> About this exercise
Sift through the material below and return the lines with "program".

════

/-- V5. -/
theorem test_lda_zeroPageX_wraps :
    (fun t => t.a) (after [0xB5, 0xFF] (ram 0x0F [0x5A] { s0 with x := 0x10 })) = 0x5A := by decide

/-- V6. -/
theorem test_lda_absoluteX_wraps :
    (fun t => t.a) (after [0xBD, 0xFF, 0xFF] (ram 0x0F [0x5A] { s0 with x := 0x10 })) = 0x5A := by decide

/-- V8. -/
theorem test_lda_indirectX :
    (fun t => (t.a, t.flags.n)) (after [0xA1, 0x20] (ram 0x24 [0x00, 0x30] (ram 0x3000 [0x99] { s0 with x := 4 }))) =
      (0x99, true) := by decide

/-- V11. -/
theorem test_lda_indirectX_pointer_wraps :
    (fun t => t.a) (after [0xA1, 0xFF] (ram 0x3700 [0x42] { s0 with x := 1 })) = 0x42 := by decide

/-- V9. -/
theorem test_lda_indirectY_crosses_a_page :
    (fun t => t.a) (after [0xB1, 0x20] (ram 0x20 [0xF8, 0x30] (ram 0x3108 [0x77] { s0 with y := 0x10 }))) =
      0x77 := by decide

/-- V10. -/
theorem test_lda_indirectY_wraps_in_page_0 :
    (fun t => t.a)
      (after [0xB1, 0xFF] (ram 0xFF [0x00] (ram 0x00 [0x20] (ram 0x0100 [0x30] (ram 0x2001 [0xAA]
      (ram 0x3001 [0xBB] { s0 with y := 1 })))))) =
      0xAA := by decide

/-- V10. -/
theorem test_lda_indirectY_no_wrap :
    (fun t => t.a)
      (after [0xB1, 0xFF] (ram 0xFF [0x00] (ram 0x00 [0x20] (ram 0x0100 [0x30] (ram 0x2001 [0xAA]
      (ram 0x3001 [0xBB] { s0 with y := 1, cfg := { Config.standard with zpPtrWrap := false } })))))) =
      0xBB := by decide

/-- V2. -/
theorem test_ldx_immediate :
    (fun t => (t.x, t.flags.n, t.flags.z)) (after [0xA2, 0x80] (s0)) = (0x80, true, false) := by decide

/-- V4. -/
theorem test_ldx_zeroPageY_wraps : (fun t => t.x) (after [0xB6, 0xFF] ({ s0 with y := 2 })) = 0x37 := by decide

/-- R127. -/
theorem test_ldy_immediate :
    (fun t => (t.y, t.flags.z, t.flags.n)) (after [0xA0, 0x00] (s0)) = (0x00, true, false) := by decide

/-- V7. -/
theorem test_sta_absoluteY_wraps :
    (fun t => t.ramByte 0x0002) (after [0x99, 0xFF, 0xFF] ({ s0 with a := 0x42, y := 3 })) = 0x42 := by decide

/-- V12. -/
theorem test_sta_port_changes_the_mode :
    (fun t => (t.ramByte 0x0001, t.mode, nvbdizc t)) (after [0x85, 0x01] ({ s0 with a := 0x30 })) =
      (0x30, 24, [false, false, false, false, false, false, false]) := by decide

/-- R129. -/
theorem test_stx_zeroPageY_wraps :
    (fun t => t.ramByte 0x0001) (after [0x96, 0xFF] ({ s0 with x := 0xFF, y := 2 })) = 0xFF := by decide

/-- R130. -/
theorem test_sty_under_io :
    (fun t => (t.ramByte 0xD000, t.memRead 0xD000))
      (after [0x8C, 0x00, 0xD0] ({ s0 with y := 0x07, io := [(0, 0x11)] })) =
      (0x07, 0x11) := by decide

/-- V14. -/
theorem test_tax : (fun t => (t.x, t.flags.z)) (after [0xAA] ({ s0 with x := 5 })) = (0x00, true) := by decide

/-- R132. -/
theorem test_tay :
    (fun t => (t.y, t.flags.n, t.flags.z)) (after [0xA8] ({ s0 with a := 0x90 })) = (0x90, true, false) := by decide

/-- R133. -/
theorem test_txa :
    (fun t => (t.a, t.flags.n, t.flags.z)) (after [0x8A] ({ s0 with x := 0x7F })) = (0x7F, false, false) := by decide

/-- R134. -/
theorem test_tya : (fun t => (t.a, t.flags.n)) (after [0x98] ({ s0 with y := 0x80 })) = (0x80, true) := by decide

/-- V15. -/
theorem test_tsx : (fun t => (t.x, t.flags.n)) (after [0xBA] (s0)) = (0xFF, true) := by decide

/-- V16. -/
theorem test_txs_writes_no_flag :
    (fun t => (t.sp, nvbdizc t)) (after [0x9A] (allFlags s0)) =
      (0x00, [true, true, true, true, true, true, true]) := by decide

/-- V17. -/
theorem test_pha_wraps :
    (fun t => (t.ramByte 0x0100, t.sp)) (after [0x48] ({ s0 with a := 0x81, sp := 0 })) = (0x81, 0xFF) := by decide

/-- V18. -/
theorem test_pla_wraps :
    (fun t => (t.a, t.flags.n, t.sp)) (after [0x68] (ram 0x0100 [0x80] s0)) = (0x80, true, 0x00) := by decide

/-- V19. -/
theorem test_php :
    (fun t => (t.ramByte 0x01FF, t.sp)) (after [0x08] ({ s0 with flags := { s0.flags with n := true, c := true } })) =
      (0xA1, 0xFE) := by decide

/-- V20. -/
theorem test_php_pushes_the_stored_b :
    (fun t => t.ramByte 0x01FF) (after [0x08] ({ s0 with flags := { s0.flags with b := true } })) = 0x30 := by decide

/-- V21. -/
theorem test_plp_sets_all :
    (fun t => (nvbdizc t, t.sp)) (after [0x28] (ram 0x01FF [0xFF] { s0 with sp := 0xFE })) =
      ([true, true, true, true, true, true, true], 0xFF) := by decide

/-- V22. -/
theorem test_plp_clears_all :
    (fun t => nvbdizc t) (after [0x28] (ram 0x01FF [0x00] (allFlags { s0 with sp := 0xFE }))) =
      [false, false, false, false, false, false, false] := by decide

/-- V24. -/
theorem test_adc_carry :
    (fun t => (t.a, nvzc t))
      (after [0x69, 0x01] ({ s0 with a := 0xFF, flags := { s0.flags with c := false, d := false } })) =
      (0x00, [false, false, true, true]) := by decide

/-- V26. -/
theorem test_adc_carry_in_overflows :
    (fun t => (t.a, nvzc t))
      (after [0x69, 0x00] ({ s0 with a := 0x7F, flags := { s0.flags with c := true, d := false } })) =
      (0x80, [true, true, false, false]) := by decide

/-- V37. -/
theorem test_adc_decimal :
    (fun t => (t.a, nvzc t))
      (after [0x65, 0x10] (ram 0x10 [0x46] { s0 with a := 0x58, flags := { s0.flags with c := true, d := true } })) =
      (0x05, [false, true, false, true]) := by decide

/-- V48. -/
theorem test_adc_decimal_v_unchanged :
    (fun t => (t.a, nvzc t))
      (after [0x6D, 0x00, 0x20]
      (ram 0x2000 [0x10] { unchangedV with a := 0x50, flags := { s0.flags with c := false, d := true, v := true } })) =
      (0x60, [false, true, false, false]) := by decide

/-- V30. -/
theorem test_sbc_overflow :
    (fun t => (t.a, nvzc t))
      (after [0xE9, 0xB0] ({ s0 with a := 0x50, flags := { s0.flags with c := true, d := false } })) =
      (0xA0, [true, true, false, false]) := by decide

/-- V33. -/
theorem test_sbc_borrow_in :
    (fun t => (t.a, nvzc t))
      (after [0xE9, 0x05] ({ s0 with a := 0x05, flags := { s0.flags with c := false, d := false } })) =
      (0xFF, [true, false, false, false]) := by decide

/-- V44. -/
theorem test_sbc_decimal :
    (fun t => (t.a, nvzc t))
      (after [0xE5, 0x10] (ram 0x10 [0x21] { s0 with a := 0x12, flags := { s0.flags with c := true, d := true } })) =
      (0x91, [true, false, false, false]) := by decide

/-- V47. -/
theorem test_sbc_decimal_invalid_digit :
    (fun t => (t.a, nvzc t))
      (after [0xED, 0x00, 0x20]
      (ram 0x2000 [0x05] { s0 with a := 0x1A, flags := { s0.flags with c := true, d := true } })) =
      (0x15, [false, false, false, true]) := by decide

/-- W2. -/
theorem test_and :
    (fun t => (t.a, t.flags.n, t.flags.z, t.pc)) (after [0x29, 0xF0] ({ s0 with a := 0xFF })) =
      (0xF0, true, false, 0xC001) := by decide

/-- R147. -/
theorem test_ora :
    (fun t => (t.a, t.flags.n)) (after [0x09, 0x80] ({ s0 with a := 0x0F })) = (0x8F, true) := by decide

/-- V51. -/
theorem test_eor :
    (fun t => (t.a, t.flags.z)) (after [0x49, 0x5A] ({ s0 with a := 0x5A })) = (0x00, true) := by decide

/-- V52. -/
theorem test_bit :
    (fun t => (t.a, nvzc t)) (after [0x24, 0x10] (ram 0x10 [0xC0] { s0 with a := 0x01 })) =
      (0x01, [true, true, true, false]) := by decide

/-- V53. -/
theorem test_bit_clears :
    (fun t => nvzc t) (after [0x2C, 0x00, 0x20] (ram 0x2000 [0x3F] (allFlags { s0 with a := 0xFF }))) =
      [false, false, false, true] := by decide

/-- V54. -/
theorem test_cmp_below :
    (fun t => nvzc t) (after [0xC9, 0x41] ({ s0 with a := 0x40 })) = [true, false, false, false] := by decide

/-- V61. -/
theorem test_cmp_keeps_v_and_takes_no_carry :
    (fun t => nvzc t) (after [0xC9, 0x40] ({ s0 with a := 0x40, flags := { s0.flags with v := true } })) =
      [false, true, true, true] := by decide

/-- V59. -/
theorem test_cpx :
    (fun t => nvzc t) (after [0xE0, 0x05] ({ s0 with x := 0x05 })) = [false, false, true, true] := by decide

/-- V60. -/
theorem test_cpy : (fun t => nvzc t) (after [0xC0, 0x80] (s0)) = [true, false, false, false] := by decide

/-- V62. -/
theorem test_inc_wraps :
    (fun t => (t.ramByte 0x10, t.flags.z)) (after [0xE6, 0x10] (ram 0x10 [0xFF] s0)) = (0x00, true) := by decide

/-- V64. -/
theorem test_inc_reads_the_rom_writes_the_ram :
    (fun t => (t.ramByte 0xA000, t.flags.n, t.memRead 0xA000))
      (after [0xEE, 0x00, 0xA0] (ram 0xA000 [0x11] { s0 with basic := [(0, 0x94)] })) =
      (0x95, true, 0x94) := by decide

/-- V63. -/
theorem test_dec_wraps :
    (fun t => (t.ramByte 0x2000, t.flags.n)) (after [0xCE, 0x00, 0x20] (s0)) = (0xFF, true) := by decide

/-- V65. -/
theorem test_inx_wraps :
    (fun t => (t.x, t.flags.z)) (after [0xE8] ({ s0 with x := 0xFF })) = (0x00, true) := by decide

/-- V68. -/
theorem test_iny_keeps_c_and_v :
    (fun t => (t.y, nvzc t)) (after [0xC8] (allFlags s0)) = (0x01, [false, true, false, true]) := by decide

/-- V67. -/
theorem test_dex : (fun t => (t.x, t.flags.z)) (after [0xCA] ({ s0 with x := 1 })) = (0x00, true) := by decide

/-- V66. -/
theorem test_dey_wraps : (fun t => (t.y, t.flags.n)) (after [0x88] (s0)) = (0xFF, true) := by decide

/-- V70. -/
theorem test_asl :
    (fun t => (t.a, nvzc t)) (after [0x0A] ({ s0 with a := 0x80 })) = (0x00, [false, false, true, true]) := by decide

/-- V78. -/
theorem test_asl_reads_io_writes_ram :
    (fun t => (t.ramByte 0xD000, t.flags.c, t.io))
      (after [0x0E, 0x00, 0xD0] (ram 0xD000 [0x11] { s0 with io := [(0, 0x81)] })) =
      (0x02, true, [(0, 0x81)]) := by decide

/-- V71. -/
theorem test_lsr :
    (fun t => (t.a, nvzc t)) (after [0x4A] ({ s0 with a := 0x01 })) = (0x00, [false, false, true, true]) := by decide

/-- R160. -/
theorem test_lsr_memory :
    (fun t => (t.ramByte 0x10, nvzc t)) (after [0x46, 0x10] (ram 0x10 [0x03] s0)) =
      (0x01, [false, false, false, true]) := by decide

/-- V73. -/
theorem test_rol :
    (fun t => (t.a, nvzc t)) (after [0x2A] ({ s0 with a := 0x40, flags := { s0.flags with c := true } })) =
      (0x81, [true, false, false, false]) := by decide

════

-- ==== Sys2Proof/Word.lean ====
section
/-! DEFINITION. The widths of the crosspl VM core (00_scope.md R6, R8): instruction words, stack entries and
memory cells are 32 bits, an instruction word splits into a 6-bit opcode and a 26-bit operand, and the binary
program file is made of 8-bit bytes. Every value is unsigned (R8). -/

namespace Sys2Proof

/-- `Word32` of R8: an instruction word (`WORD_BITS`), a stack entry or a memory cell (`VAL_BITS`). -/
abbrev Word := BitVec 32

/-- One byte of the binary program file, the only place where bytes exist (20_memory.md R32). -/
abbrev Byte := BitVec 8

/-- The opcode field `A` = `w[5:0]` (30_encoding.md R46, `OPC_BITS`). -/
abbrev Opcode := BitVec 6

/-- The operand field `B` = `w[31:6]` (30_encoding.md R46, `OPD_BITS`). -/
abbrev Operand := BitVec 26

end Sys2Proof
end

════

> Answer for this exercise
program file is made of 8-bit bytes. Every value is unsigned (R8). -/
/-- One byte of the binary program file, the only place where bytes exist (20_memory.md R32). -/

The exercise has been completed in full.